[Dataset entries]
-.-.-

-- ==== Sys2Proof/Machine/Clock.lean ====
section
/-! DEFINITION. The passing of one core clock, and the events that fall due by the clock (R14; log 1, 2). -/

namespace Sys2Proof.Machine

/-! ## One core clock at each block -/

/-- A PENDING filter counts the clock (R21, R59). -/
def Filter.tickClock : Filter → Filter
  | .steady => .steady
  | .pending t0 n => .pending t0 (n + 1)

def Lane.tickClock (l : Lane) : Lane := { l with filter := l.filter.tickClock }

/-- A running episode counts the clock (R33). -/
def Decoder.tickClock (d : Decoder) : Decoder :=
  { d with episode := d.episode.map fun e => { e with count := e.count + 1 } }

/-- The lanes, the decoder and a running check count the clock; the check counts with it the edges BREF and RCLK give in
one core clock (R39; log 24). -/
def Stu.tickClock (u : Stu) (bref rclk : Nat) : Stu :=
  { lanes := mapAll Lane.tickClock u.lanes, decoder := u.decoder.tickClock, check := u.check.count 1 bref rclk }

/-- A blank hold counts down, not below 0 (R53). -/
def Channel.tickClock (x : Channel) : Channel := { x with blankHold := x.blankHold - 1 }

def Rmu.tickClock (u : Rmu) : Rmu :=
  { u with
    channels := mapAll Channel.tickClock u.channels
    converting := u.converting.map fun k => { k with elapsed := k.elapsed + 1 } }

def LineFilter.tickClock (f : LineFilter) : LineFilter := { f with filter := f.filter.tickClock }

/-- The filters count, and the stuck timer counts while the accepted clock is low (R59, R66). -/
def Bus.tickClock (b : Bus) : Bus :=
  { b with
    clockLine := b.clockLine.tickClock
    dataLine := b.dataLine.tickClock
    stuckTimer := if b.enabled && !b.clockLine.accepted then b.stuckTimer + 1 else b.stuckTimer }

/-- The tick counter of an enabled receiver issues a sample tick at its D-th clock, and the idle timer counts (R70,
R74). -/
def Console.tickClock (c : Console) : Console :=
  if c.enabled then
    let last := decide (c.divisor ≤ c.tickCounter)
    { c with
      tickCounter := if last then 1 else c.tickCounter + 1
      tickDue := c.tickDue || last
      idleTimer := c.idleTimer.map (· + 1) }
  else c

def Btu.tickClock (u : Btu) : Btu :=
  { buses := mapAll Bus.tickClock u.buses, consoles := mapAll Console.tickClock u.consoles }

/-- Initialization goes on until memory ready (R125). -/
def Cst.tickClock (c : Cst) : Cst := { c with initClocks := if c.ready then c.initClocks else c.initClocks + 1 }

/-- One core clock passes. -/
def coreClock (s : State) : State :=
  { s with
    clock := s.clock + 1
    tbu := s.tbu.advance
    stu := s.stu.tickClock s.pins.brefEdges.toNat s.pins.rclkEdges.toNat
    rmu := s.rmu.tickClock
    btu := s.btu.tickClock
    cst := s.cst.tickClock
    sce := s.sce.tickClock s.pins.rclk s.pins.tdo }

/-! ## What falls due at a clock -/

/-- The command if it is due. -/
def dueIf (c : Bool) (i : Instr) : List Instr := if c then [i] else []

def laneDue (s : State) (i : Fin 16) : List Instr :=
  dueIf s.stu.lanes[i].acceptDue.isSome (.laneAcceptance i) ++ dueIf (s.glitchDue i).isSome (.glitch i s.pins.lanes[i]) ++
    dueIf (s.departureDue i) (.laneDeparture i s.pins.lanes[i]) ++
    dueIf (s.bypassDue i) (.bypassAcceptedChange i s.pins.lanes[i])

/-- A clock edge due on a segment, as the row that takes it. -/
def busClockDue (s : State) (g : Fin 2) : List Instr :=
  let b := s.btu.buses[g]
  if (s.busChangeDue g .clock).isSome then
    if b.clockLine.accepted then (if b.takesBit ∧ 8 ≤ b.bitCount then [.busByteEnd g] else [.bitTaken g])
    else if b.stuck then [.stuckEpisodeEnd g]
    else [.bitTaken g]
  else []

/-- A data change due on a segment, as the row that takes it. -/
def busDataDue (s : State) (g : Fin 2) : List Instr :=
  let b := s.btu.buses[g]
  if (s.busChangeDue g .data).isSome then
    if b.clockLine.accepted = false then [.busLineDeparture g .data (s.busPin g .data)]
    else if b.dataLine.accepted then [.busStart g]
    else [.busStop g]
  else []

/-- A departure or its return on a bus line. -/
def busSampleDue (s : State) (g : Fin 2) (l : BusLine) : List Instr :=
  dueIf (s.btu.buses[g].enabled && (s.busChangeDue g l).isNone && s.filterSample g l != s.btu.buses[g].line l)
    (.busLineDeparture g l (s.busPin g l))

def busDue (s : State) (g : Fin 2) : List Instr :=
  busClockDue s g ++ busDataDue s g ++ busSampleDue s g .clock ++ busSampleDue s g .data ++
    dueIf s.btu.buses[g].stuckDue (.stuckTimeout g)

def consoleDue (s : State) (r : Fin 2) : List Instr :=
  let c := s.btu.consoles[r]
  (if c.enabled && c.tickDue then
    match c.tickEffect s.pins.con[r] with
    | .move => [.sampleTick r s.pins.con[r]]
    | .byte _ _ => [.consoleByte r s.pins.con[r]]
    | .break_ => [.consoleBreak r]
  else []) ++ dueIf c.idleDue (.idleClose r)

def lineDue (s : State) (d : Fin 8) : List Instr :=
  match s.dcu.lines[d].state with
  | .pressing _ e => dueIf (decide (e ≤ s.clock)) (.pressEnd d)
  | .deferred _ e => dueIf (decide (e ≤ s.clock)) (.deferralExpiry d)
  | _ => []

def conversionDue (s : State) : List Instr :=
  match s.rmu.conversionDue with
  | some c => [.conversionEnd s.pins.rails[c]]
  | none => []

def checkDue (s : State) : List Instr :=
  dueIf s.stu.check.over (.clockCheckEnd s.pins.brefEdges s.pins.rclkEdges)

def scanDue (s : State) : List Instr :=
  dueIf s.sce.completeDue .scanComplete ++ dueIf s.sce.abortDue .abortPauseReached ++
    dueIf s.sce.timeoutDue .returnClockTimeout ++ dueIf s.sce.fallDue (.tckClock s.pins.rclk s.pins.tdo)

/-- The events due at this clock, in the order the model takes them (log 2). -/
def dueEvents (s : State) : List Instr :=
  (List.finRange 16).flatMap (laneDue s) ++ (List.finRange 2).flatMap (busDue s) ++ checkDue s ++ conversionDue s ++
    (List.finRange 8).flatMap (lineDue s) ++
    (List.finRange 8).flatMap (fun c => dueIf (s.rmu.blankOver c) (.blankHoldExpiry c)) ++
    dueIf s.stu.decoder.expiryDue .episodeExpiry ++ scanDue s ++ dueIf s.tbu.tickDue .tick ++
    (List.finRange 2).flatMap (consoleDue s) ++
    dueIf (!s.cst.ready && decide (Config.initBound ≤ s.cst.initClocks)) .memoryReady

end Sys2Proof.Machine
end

-.-.-

Every line above that holds the word "consoleDue" should be copied out.

**Response:**
def consoleDue (s : State) (r : Fin 2) : List Instr :=
    (List.finRange 2).flatMap (consoleDue s) ++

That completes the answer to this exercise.